At Sage, our role is on the preparation side. We design machines that allow users to fully express that quality at home. We work closely with some of the world’s leading baristas and coffee professionals to ensure our machines reflect real café standards and are optimised for specialty coffee.
Technology can support transparency, but our focus is on delivering the precision and consistency needed to bring out the best in every coffee.
Looking five years ahead, how do you see the “Smart Home” and AI changing our morning coffee routines?
Connectivity will play an increasingly important role in how people experience coffee at home. We already see this with machines like the Oracle Jet, which is WiFi-enabled. This allows for ongoing software updates and the ability to introduce new recipes over time, ensuring the machine stays up to date and continues to evolve with the user.
With the Oracle Dual Boiler, connectivity goes a step further.
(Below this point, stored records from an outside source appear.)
-- ==== Sys2Proof/Machine/Ops.lean ====
section
/-! DEFINITION. The operations every strand word is built from: counters, taking an exception and returning from one,
ending a unit of work, and issuing a word under the checks of R378. -/

namespace Sys2Proof.Machine

/-! ## Counters (R64 to R67) -/

/-- The record place of a counter's store: log die, UKIND, UIDX (R373). -/
def counterUnit (h : Word) : Nat × Nat × Nat :=
  match hScope h with
  | 0 => (hDie h, 0, hUnit h)
  | 1 => (hDie h, 1, hUnit h)
  | 2 => (hDie h, 24, 0)
  | 3 => (16, 20, 0)
  | _ => (16, 24, 0)

/-- The function that serves a counter, where the readiness map has one: its core, its quad's network, or the package's (R65). -/
def counterHolder (h : Word) : Option UnitId :=
  match hScope h with
  | 0 => some (.core (Fin.ofNat 8 (hDie h)) (Fin.ofNat 64 (hUnit h)))
  | 1 => some (.quad (Fin.ofNat 8 (hDie h)) (Fin.ofNat 16 (hUnit h)))
  | 3 => some (.barr 0)
  | _ => none

/-- The function that serves a counter of this module is fenced, and accepts neither adds nor reads (R369). -/
def State.counterDown (s : State) (h : Word) : Bool :=
  hModule h == s.hub.module && (counterHolder h).any fun u => s.hub.fenced.contains u

/-- An add is performed at the counter's store: saturating, with one CNTSAT record at saturation; an add to a poisoned
counter is discarded (R67, R373, R406). -/
def State.performAdd (s : State) (h : Word) (v : Nat) : State :=
  if s.counterBad h then s
  else
    let n := min (s.counter h + v) (2 ^ 64 - 1)
    let s1 := { s with counters := sput s.counters h.toNat n }
    if n = 2 ^ 64 - 1 ∧ !s.satCounters.contains h.toNat then
      let p := counterUnit h
      let s2 : State := { s1 with satCounters := h.toNat :: s1.satCounters }
      if s.silent p.1 p.2.1 p.2.2 then s2 else s2.record p.1 p.1 p.2.1 p.2.2 CNTSAT 0 false false h h
    else s1

/-- A counter add arrives at its holder. An engine's completion add to a poisoned counter is discarded with a record of the engine
that names the handle; its SYND and CLASS are not stated: POISON and C2 (R406; DESIGN CHOICE, log 89). -/
def State.landAdd (s : State) (a : Add) : State :=
  let p := a.sender.place
  if s.counterBad a.handle ∧ a.src.isNone ∧ s.silent p.1 p.2.1 p.2.2 = false then
    s.record p.1 p.1 p.2.1 p.2.2 POISON 2 true false a.handle a.handle
  else s.performAdd a.handle a.value

/-- What stands for no completion counter: no handle has all bits set (R66). -/
def noCounter : Word := BitVec.allOnes 64

/-- The completion counter that a block field names: 0 means none (R183, R235). -/
def blockCounter (h : Word) : Word := if h = 0 then noCounter else h

/-- A sender's completion add goes on its way, if a counter is named (R129, R333). -/
def State.sendAdd (s : State) (by' : Sender) (h : Word) (v : Nat) : State :=
  if h = noCounter then s else { s with adds := s.adds ++ [⟨h, v, none, none, s.now, by'⟩] }

/-- The completion add of an engine of a K-die. -/
def State.postAdd (s : State) (u : UnitId) (h : Word) (v : Nat) : State := s.sendAdd (.unit u) h v

/-- Several completion adds. -/
def State.postAdds (s : State) (u : UnitId) (l : List (Word × Nat)) : State := l.foldl (fun s p => s.postAdd u p.1 p.2) s

/-! ## Loops and transfers (R149, R171, R172) -/

/-- Where a strand continues after the word at `pc` has issued without a transfer, and its loop stack (R171). -/
def afterWord (pc : Nat) : List LoopLevel → Nat × List LoopLevel
  | [] => (pc + 1, [])
  | l :: r =>
    if l.stop = pc then
      if l.count ≤ 1 then afterWord pc r else (l.start, { l with count := l.count - 1 } :: r)
    else (pc + 1, l :: r)

/-- The loop stack after a taken transfer: every level whose body the target leaves ends (R172). -/
def afterTransfer (target : Nat) (ls : List LoopLevel) : List LoopLevel :=
  ls.dropWhile fun l => target < l.start || l.stop < target

/-- A TCB's entry or end drain names an accumulator (R62). -/
def tcbNames (tcb : List Byte) (n : Nat) : Bool :=
  let b := fun i => (tcb.getD i 0).toNat
  ((List.range (b 5)).any fun e => b (0x80 + 16 * e + 2) % 4 == n) ||
  (List.range (b 7)).any fun k => b (0x40 + 16 * k + 2) % 4 == n

/-- An array-queue entry targets an accumulator (R62). -/
def ArrOp.targets (o : ArrOp) (n : Nat) : Bool :=
  match o with
  | .mma _ a _ _ _ _ => a == n
  | .mzero a => a == n
  | .mdrain a _ _ _ => a == n
  | .trgo tcb _ _ _ => tcbNames tcb n
  | _ => false

/-- A core that is being saved or restored stands still: its pending writes keep their remaining counts (R148, R318). -/
def Work.stands : Work → Bool
  | .saving .. => true
  | .restoring .. => true
  | _ => false

/-! ## Ending a unit of work (R327, R370, R387) -/

/-- Completion adds that the engine queues of a core, a treadle run's entry among them, withhold when it is stopped. -/
def Core.withheld (c : Core) : List (Word × Nat) :=
  let ends := fun (tcb : List Byte) => blockCounter (BitVec.ofNat 64 (ofBytes ((tcb.drop 8).take 8)))
  (c.arr.filterMap fun e =>
    match e.op with
    | .trgo tcb _ _ _ => some (ends tcb, 2 ^ 32)
    | _ => e.follow.map fun h => (h, 2 ^ 32)) ++
  (c.welt.map fun w => (w.k, 2 ^ 32)) ++
  (c.awlq.flatMap fun p => p.2.map fun r => (r.k, 2 ^ 32))

/-- A core's fixed-latency writes are completed (R148, R327). -/
def Core.landAll (c : Core) : Core := { c.fixed.foldl Core.landFixed c with fixed := [] }

/-- A strand that has stopped. -/
def Strand.stopped (t : Strand) : Strand := { t with running := false, loops := [], aside := [], block := .none, asideBlock := .none, join := none }

/-- A word that has issued stays issued when its core stops (R42, R327): a store to the core's own tiles is written. -/
def Core.landStores (c : Core) : Core :=
  c.mops.foldl (fun c m => match m.kind with
    | .store bs => if m.space = 1 then c.padWrite m.addr.toNat bs else c
    | .vst bs => c.padWrite m.addr.toNat bs
    | _ => c) c

/-- Accesses of a stopped core that are performed all the same (R42, R327): posted ones, and stores and atomics whose check has
passed. They report no fault, and nothing holds them back any more. -/
def MemOp.orphaned (m : MemOp) : Option MemOp :=
  let goes := m.posted || match m.kind with
    | .store _ => m.space == 0 && !m.segs.isEmpty
    | .amo .. => m.space == 4 || !m.segs.isEmpty
    | _ => false
  if goes then some { m with orphan := true, after := [] } else none

/-- The engine queues and the strands of a stopped core (R327). -/
def Core.cleared (c : Core) : Core :=
  let c := c.landAll.landStores
  { c with
    q := c.q.stopped, v := c.v.stopped, m := c.m.stopped, l := c.l.stopped
    vars := [], sprs := [], popLog := [], trapLog := [], barrier := [], gave := [], replays := []
    mops := c.mops.filterMap MemOp.orphaned
    arr := [], run := none, preq := none, yielded := false, lost := none, welt := [], awlq := [], ovl := []
    tiles := [], vec := {}, acc := [], w0 := {}, w1 := {}, traps := [], deferred := [] }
It is also WiFi-enabled and works in combination with the Sage Coffee App, enabling a more connected experience, from guided support to remote interaction. At the same time, it’s important to note that the app is currently only available in selected regions.
For me, the real value of this technology is not about adding complexity, but about continuous improvement. It allows us to support users beyond the initial purchase and make the experience more intuitive over time. At the same time, coffee remains a very personal and social ritual. So the role of smart technology is to support that experience, not replace it. Ultimately, it’s about creating a connected ecosystem that evolves with the user, while keeping the process simple, consistent, and enjoyable.